**WORK ORDER**
I'd like an exact copy of every line from the start of the entries below through the line containing "if s.linkIsUp p || beforeLoss then", please.

**DATA FOR ANALYSIS**
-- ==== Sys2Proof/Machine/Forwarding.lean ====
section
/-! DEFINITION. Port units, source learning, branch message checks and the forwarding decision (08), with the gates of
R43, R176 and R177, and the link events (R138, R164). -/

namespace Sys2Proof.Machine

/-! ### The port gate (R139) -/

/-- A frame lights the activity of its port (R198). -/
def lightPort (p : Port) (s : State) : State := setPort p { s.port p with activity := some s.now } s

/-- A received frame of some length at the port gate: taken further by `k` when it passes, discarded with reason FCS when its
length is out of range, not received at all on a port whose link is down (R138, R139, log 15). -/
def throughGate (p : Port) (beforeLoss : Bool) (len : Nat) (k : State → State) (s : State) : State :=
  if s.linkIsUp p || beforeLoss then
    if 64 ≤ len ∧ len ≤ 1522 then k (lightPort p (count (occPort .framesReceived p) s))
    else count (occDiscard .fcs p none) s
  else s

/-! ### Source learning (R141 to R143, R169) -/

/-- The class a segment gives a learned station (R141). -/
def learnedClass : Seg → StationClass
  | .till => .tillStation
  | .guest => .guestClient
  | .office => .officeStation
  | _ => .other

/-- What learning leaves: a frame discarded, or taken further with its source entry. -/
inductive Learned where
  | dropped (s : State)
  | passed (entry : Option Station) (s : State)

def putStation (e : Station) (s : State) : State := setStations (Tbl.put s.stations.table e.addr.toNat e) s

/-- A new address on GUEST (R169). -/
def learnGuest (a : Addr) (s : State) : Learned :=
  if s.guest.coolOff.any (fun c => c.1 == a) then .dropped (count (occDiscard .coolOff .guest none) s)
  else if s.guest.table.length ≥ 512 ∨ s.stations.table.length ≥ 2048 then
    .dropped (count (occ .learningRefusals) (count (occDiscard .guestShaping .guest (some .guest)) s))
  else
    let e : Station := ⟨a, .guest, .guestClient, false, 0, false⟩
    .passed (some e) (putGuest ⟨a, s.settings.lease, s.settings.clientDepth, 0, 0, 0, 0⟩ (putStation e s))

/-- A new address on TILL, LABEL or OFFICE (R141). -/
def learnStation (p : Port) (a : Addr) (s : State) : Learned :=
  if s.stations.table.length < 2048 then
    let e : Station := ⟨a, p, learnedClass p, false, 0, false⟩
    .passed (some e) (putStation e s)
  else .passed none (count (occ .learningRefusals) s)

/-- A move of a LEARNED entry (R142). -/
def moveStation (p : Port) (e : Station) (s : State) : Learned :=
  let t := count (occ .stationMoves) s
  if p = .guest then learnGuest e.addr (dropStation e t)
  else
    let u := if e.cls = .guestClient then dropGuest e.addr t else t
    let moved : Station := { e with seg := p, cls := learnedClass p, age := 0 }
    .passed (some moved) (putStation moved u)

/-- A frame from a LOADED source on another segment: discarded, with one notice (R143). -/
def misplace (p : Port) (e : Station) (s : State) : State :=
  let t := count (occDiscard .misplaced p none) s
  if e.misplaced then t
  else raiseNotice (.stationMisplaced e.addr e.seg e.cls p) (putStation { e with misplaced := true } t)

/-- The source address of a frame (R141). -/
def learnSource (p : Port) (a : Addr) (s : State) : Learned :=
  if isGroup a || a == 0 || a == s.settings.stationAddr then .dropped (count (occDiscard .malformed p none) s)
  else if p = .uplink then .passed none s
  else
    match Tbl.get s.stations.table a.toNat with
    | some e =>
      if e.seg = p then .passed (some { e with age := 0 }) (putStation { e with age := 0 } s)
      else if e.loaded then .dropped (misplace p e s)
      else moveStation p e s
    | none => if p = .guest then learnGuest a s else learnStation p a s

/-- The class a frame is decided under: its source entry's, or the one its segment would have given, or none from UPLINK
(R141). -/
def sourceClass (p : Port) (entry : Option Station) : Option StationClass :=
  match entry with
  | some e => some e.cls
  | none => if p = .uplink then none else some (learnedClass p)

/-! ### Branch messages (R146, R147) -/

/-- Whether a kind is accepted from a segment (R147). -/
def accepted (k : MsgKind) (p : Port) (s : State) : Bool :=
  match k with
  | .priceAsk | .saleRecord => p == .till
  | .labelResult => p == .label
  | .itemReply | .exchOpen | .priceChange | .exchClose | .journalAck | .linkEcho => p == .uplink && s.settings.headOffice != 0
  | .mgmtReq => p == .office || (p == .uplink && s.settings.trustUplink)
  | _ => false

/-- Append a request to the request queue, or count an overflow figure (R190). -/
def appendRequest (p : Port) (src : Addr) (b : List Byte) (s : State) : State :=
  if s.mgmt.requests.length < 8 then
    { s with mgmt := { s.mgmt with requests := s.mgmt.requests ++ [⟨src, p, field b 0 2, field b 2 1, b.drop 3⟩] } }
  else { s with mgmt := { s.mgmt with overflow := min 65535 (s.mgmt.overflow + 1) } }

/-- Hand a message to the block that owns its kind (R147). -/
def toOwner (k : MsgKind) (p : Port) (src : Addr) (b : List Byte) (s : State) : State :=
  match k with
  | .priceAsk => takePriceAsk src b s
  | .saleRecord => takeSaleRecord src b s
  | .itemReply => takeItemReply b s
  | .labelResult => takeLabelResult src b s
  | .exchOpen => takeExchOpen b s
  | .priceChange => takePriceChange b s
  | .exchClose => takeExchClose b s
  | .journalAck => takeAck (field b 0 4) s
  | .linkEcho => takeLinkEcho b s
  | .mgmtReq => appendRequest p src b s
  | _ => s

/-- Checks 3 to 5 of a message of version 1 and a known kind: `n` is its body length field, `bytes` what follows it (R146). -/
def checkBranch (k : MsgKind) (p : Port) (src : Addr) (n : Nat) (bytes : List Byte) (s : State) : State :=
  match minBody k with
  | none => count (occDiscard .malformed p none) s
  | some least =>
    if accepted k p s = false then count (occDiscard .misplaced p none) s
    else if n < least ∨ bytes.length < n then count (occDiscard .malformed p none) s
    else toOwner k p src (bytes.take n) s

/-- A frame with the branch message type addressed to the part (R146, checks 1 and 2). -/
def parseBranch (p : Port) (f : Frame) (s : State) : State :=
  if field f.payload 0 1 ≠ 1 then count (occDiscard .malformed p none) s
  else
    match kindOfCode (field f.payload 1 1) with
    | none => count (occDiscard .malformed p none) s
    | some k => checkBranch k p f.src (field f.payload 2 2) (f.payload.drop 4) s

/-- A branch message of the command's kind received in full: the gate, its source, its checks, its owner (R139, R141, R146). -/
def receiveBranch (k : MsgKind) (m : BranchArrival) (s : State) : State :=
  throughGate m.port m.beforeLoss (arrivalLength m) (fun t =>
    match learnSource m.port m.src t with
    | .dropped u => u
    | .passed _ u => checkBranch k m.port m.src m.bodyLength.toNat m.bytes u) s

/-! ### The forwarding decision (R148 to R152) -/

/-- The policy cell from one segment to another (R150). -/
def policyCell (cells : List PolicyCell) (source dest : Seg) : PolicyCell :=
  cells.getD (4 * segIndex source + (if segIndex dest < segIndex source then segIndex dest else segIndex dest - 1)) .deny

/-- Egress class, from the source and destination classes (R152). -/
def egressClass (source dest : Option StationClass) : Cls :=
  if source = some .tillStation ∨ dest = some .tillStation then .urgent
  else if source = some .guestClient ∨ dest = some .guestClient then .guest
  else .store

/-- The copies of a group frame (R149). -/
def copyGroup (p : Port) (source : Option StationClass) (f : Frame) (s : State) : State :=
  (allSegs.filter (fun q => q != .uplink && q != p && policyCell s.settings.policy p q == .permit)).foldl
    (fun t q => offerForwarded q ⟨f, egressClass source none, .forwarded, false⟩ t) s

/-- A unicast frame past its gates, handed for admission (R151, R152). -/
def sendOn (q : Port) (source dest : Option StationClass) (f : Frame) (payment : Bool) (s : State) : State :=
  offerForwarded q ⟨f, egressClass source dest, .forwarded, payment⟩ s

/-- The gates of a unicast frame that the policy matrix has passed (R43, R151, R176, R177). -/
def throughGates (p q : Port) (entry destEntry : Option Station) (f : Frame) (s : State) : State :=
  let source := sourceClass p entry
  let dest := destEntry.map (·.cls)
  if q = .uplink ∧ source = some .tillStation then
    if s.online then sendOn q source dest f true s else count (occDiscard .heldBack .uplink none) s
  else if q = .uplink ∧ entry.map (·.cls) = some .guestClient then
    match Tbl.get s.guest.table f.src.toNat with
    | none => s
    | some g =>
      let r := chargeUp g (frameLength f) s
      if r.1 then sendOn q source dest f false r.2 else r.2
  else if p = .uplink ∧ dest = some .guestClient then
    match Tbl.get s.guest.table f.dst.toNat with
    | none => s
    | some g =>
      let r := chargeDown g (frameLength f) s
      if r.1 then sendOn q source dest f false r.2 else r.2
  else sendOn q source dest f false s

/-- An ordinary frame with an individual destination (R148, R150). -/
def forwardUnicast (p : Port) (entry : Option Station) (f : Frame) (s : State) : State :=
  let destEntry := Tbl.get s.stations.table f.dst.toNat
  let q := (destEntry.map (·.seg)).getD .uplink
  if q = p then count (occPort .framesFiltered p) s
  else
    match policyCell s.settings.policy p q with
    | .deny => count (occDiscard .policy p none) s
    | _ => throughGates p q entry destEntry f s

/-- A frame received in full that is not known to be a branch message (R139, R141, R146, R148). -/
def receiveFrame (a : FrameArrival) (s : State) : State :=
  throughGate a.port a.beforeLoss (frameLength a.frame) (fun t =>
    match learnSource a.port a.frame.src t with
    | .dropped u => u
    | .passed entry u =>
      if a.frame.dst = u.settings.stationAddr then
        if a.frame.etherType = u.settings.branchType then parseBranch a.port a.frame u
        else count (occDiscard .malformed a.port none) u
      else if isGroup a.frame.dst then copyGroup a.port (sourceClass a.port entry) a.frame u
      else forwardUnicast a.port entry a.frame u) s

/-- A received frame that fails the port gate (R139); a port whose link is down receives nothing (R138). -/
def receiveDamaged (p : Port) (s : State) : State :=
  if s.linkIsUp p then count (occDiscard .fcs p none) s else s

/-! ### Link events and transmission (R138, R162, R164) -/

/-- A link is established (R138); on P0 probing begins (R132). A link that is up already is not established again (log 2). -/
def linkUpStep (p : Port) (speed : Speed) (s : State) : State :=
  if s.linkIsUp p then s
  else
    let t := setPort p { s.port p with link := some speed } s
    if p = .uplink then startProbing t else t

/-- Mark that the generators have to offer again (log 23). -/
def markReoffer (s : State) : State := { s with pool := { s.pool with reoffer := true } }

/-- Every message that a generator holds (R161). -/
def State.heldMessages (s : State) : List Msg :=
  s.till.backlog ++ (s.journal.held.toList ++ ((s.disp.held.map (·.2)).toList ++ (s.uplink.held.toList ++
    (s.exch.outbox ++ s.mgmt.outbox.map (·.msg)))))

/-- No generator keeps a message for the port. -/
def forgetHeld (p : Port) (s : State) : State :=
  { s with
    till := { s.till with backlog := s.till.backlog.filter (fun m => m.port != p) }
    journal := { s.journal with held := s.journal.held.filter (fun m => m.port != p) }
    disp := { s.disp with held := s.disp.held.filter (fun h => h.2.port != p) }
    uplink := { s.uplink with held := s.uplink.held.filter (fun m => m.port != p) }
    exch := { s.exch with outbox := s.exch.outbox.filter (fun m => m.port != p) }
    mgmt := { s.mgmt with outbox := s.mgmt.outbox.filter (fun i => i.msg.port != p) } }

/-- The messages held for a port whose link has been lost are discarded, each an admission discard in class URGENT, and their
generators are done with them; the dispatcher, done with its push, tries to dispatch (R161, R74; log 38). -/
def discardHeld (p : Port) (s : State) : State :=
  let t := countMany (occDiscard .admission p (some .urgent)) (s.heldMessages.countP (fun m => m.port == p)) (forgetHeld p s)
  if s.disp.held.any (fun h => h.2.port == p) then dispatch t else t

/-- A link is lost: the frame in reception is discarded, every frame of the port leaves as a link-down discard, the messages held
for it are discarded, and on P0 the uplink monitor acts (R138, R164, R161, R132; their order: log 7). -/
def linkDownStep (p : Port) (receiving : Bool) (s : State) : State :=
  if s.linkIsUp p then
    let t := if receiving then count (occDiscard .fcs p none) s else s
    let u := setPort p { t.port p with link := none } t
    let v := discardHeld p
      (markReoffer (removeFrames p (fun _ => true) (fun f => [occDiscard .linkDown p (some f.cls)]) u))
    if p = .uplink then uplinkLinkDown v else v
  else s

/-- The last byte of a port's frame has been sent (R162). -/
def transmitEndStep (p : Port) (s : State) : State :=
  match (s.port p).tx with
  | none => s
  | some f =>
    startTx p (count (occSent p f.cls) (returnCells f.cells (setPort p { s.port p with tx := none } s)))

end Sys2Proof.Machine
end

**FINISHED EXERCISE**
-- ==== Sys2Proof/Machine/Forwarding.lean ====
section
/-! DEFINITION. Port units, source learning, branch message checks and the forwarding decision (08), with the gates of
R43, R176 and R177, and the link events (R138, R164). -/

namespace Sys2Proof.Machine

/-! ### The port gate (R139) -/

/-- A frame lights the activity of its port (R198). -/
def lightPort (p : Port) (s : State) : State := setPort p { s.port p with activity := some s.now } s

/-- A received frame of some length at the port gate: taken further by `k` when it passes, discarded with reason FCS when its
length is out of range, not received at all on a port whose link is down (R138, R139, log 15). -/
def throughGate (p : Port) (beforeLoss : Bool) (len : Nat) (k : State → State) (s : State) : State :=
  if s.linkIsUp p || beforeLoss then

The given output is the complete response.